[Dataset entries]
-- ==== Sys2Proof/Laws/Step.lean ====
section
/-! SUPPORT. Everything a step can do, said once: `step_cases` gives one case per row of the transition table (R120),
the reset (R210) and waiting (R123). -/

namespace Sys2Proof.Machine

/-- The ways a step leads from `s` to a next state. -/
inductive StepCase (s : State) : State → Prop
  | reset (hr : s.rst = true) : StepCase s s.applyReset
  | wait (hr : s.rst = false) (hf : s.inReady = true) (hc : s.chan = []) : StepCase s s
  | tag (sh : FrameShape) (b : Byte) (rest : List Symbol) (hr : s.rst = false) (hf : s.fsm = .awaitTag)
      (hc : s.chan = .byte b :: rest) (ht : shapeOfTag b = some sh) (hs : sh ≠ .terminator) :
      StepCase s ((takeTag b (s.afterSymbol rest)).enter sh)
  | terminator (b : Byte) (rest : List Symbol) (hr : s.rst = false) (hf : s.fsm = .awaitTag)
      (hc : s.chan = .byte b :: rest) (ht : shapeOfTag b = some .terminator) :
      StepCase s (endDone (takeTag b (s.afterSymbol rest)))
  | illegal (b : Byte) (rest : List Symbol) (hr : s.rst = false) (hf : s.fsm = .awaitTag)
      (hc : s.chan = .byte b :: rest) (ht : shapeOfTag b = none) :
      StepCase s ((takeTag b (s.afterSymbol rest)).raiseFault .unknownTag)
  | stop (sym : Symbol) (rest : List Symbol) (hr : s.rst = false) (hf : s.inReady = true)
      (hc : s.chan = sym :: rest) (hs : sym = .eos ∨ sym = .err) :
      StepCase s ((s.afterSymbol rest).raiseFault (endCause sym))
  | byte (sh : FrameShape) (b : Byte) (rest : List Symbol) (hr : s.rst = false) (hs : sh ≠ .terminator)
      (hf : s.fsm = collectingState sh) (hc : s.chan = .byte b :: rest) (h1 : 1 ≤ s.cnt.toNat)
      (h2 : s.cnt.toNat + 1 < sh.len) : StepCase s (takeByte sh b (s.afterSymbol rest))
  | header (b : Byte) (rest : List Symbol) (hr : s.rst = false) (hf : s.fsm = .procHeader)
      (hc : s.chan = .byte b :: rest) (hn : s.cnt.toNat = 7) :
      StepCase s (headerDone (takeByte .header b (s.afterSymbol rest)))
  | data (b : Byte) (rest : List Symbol) (hr : s.rst = false) (hf : s.fsm = .procData)
      (hc : s.chan = .byte b :: rest) (hn : s.cnt.toNat = 519) :
      StepCase s (dataDone (takeByte .data b (s.afterSymbol rest)))

theorem collect_cases {sh : FrameShape} {s t : State} (hs : sh ≠ .terminator) (hr : s.rst = false)
    (hf : s.fsm = collectingState sh) (h : consume (collect sh) s = .next t) : StepCase s t := by
  have hready : s.inReady = true := by
    unfold State.inReady
    rw [hf]
    cases sh <;> rfl
  unfold consume at h
  cases hc : s.chan with
  | nil =>
    simp only [hc] at h
    cases h
    exact .wait hr hready hc
  | cons sym rest =>
    simp only [hc] at h
    cases sym with
    | eos => cases h; exact .stop .eos rest hr hready hc (.inl rfl)
    | err => cases h; exact .stop .err rest hr hready hc (.inr rfl)
    | byte b =>
      simp only [collect, collectByte] at h
      split at h
      · rename_i hpre
        split at h
        · rename_i hlast
          cases sh with
          | header =>
            rw [runFrame_header] at h
            cases h
            exact .header b rest hr hf hc (by simp at hlast; omega)
          | data =>
            rw [runFrame_data] at h
            cases h
            exact .data b rest hr hf hc (by simp at hlast; omega)
          | terminator => exact absurd rfl hs
        · rename_i hlast
          cases h
          simp only [afterSymbol_cnt] at hpre hlast
          exact .byte sh b rest hr hs hf hc hpre.1 (by omega)
      · cases h

theorem awaitTag_cases {s t : State} (hr : s.rst = false) (hf : s.fsm = .awaitTag)
    (h : consume awaitTag s = .next t) : StepCase s t := by
  have hready : s.inReady = true := by unfold State.inReady; rw [hf]
  unfold consume at h
  cases hc : s.chan with
  | nil =>
    simp only [hc] at h
    cases h
    exact .wait hr hready hc
  | cons sym rest =>
    simp only [hc] at h
    cases sym with
    | eos => cases h; exact .stop .eos rest hr hready hc (.inl rfl)
    | err => cases h; exact .stop .err rest hr hready hc (.inr rfl)
    | byte b =>
      simp only [awaitTag, awaitTagByte] at h
      split at h
      · cases h; exact .tag .header b rest hr hf hc ‹_› (by decide)
      · cases h; exact .tag .data b rest hr hf hc ‹_› (by decide)
      · rw [runFrame_terminator] at h
        cases h
        exact .terminator b rest hr hf hc ‹_›
      · cases h; exact .illegal b rest hr hf hc ‹_›

/-- The inversion of `step`. -/
theorem step_cases {s t : State} (h : step s = .next t) : StepCase s t := by
  unfold step fsmStep at h
  split at h
  · cases h; exact .reset ‹_›
  · rename_i hr
    have hr : s.rst = false := by simpa using hr
    split at h
    · exact awaitTag_cases hr ‹_› h
    · exact collect_cases (sh := .header) (by decide) hr ‹_› h
    · exact collect_cases (sh := .data) (by decide) hr ‹_› h
    · cases h
    · cases h

/-- A waiting engine that a byte inside a frame reaches, its precondition met, goes on to collect or to complete. -/
theorem step_collect {s : State} {sh : FrameShape} {b : Byte} {rest : List Symbol} (hs : sh ≠ .terminator)
    (hr : s.rst = false) (hf : s.fsm = collectingState sh) (hc : s.chan = .byte b :: rest) :
    step s = collectByte sh b (s.afterSymbol rest) := by
  cases sh with
  | header => simp only [collectingState] at hf; simp [step, fsmStep, hr, hf, consume, hc, collect]
  | data => simp only [collectingState] at hf; simp [step, fsmStep, hr, hf, consume, hc, collect]
  | terminator => exact absurd rfl hs

theorem step_awaitTag {s : State} {b : Byte} {rest : List Symbol} (hr : s.rst = false) (hf : s.fsm = .awaitTag)
    (hc : s.chan = .byte b :: rest) : step s = awaitTagByte b (s.afterSymbol rest) := by
  simp [step, fsmStep, hr, hf, consume, hc, awaitTag]

end Sys2Proof.Machine
end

Exercise aim> Reproduce all the records. Keep them exact, please.

Response for this exercise>
-- ==== Sys2Proof/Laws/Step.lean ====
section
/-! SUPPORT. Everything a step can do, said once: `step_cases` gives one case per row of the transition table (R120),
the reset (R210) and waiting (R123). -/

namespace Sys2Proof.Machine

/-- The ways a step leads from `s` to a next state. -/
inductive StepCase (s : State) : State → Prop
  | reset (hr : s.rst = true) : StepCase s s.applyReset
  | wait (hr : s.rst = false) (hf : s.inReady = true) (hc : s.chan = []) : StepCase s s
  | tag (sh : FrameShape) (b : Byte) (rest : List Symbol) (hr : s.rst = false) (hf : s.fsm = .awaitTag)
      (hc : s.chan = .byte b :: rest) (ht : shapeOfTag b = some sh) (hs : sh ≠ .terminator) :
      StepCase s ((takeTag b (s.afterSymbol rest)).enter sh)
  | terminator (b : Byte) (rest : List Symbol) (hr : s.rst = false) (hf : s.fsm = .awaitTag)
      (hc : s.chan = .byte b :: rest) (ht : shapeOfTag b = some .terminator) :
      StepCase s (endDone (takeTag b (s.afterSymbol rest)))
  | illegal (b : Byte) (rest : List Symbol) (hr : s.rst = false) (hf : s.fsm = .awaitTag)
      (hc : s.chan = .byte b :: rest) (ht : shapeOfTag b = none) :
      StepCase s ((takeTag b (s.afterSymbol rest)).raiseFault .unknownTag)
  | stop (sym : Symbol) (rest : List Symbol) (hr : s.rst = false) (hf : s.inReady = true)
      (hc : s.chan = sym :: rest) (hs : sym = .eos ∨ sym = .err) :
      StepCase s ((s.afterSymbol rest).raiseFault (endCause sym))
  | byte (sh : FrameShape) (b : Byte) (rest : List Symbol) (hr : s.rst = false) (hs : sh ≠ .terminator)
      (hf : s.fsm = collectingState sh) (hc : s.chan = .byte b :: rest) (h1 : 1 ≤ s.cnt.toNat)
      (h2 : s.cnt.toNat + 1 < sh.len) : StepCase s (takeByte sh b (s.afterSymbol rest))
  | header (b : Byte) (rest : List Symbol) (hr : s.rst = false) (hf : s.fsm = .procHeader)
      (hc : s.chan = .byte b :: rest) (hn : s.cnt.toNat = 7) :
      StepCase s (headerDone (takeByte .header b (s.afterSymbol rest)))
  | data (b : Byte) (rest : List Symbol) (hr : s.rst = false) (hf : s.fsm = .procData)
      (hc : s.chan = .byte b :: rest) (hn : s.cnt.toNat = 519) :
      StepCase s (dataDone (takeByte .data b (s.afterSymbol rest)))

theorem collect_cases {sh : FrameShape} {s t : State} (hs : sh ≠ .terminator) (hr : s.rst = false)
    (hf : s.fsm = collectingState sh) (h : consume (collect sh) s = .next t) : StepCase s t := by
  have hready : s.inReady = true := by
    unfold State.inReady
    rw [hf]
    cases sh <;> rfl
  unfold consume at h
  cases hc : s.chan with
  | nil =>
    simp only [hc] at h
    cases h
    exact .wait hr hready hc
  | cons sym rest =>
    simp only [hc] at h
    cases sym with
    | eos => cases h; exact .stop .eos rest hr hready hc (.inl rfl)
    | err => cases h; exact .stop .err rest hr hready hc (.inr rfl)
    | byte b =>
      simp only [collect, collectByte] at h
      split at h
      · rename_i hpre
        split at h
        · rename_i hlast
          cases sh with
          | header =>
            rw [runFrame_header] at h
            cases h
            exact .header b rest hr hf hc (by simp at hlast; omega)
          | data =>
            rw [runFrame_data] at h
            cases h
            exact .data b rest hr hf hc (by simp at hlast; omega)
          | terminator => exact absurd rfl hs
        · rename_i hlast
          cases h
          simp only [afterSymbol_cnt] at hpre hlast
          exact .byte sh b rest hr hs hf hc hpre.1 (by omega)
      · cases h

theorem awaitTag_cases {s t : State} (hr : s.rst = false) (hf : s.fsm = .awaitTag)
    (h : consume awaitTag s = .next t) : StepCase s t := by
  have hready : s.inReady = true := by unfold State.inReady; rw [hf]
  unfold consume at h
  cases hc : s.chan with
  | nil =>
    simp only [hc] at h
    cases h
    exact .wait hr hready hc
  | cons sym rest =>
    simp only [hc] at h
    cases sym with
    | eos => cases h; exact .stop .eos rest hr hready hc (.inl rfl)
    | err => cases h; exact .stop .err rest hr hready hc (.inr rfl)
    | byte b =>
      simp only [awaitTag, awaitTagByte] at h
      split at h
      · cases h; exact .tag .header b rest hr hf hc ‹_› (by decide)
      · cases h; exact .tag .data b rest hr hf hc ‹_› (by decide)
      · rw [runFrame_terminator] at h
        cases h
        exact .terminator b rest hr hf hc ‹_›
      · cases h; exact .illegal b rest hr hf hc ‹_›

/-- The inversion of `step`. -/
theorem step_cases {s t : State} (h : step s = .next t) : StepCase s t := by
  unfold step fsmStep at h
  split at h
  · cases h; exact .reset ‹_›
  · rename_i hr
    have hr : s.rst = false := by simpa using hr
    split at h
    · exact awaitTag_cases hr ‹_› h
    · exact collect_cases (sh := .header) (by decide) hr ‹_› h
    · exact collect_cases (sh := .data) (by decide) hr ‹_› h
    · cases h
    · cases h

/-- A waiting engine that a byte inside a frame reaches, its precondition met, goes on to collect or to complete. -/
theorem step_collect {s : State} {sh : FrameShape} {b : Byte} {rest : List Symbol} (hs : sh ≠ .terminator)
    (hr : s.rst = false) (hf : s.fsm = collectingState sh) (hc : s.chan = .byte b :: rest) :
    step s = collectByte sh b (s.afterSymbol rest) := by
  cases sh with
  | header => simp only [collectingState] at hf; simp [step, fsmStep, hr, hf, consume, hc, collect]
  | data => simp only [collectingState] at hf; simp [step, fsmStep, hr, hf, consume, hc, collect]
  | terminator => exact absurd rfl hs

theorem step_awaitTag {s : State} {b : Byte} {rest : List Symbol} (hr : s.rst = false) (hf : s.fsm = .awaitTag)
    (hc : s.chan = .byte b :: rest) : step s = awaitTagByte b (s.afterSymbol rest) := by
  simp [step, fsmStep, hr, hf, consume, hc, awaitTag]

end Sys2Proof.Machine
end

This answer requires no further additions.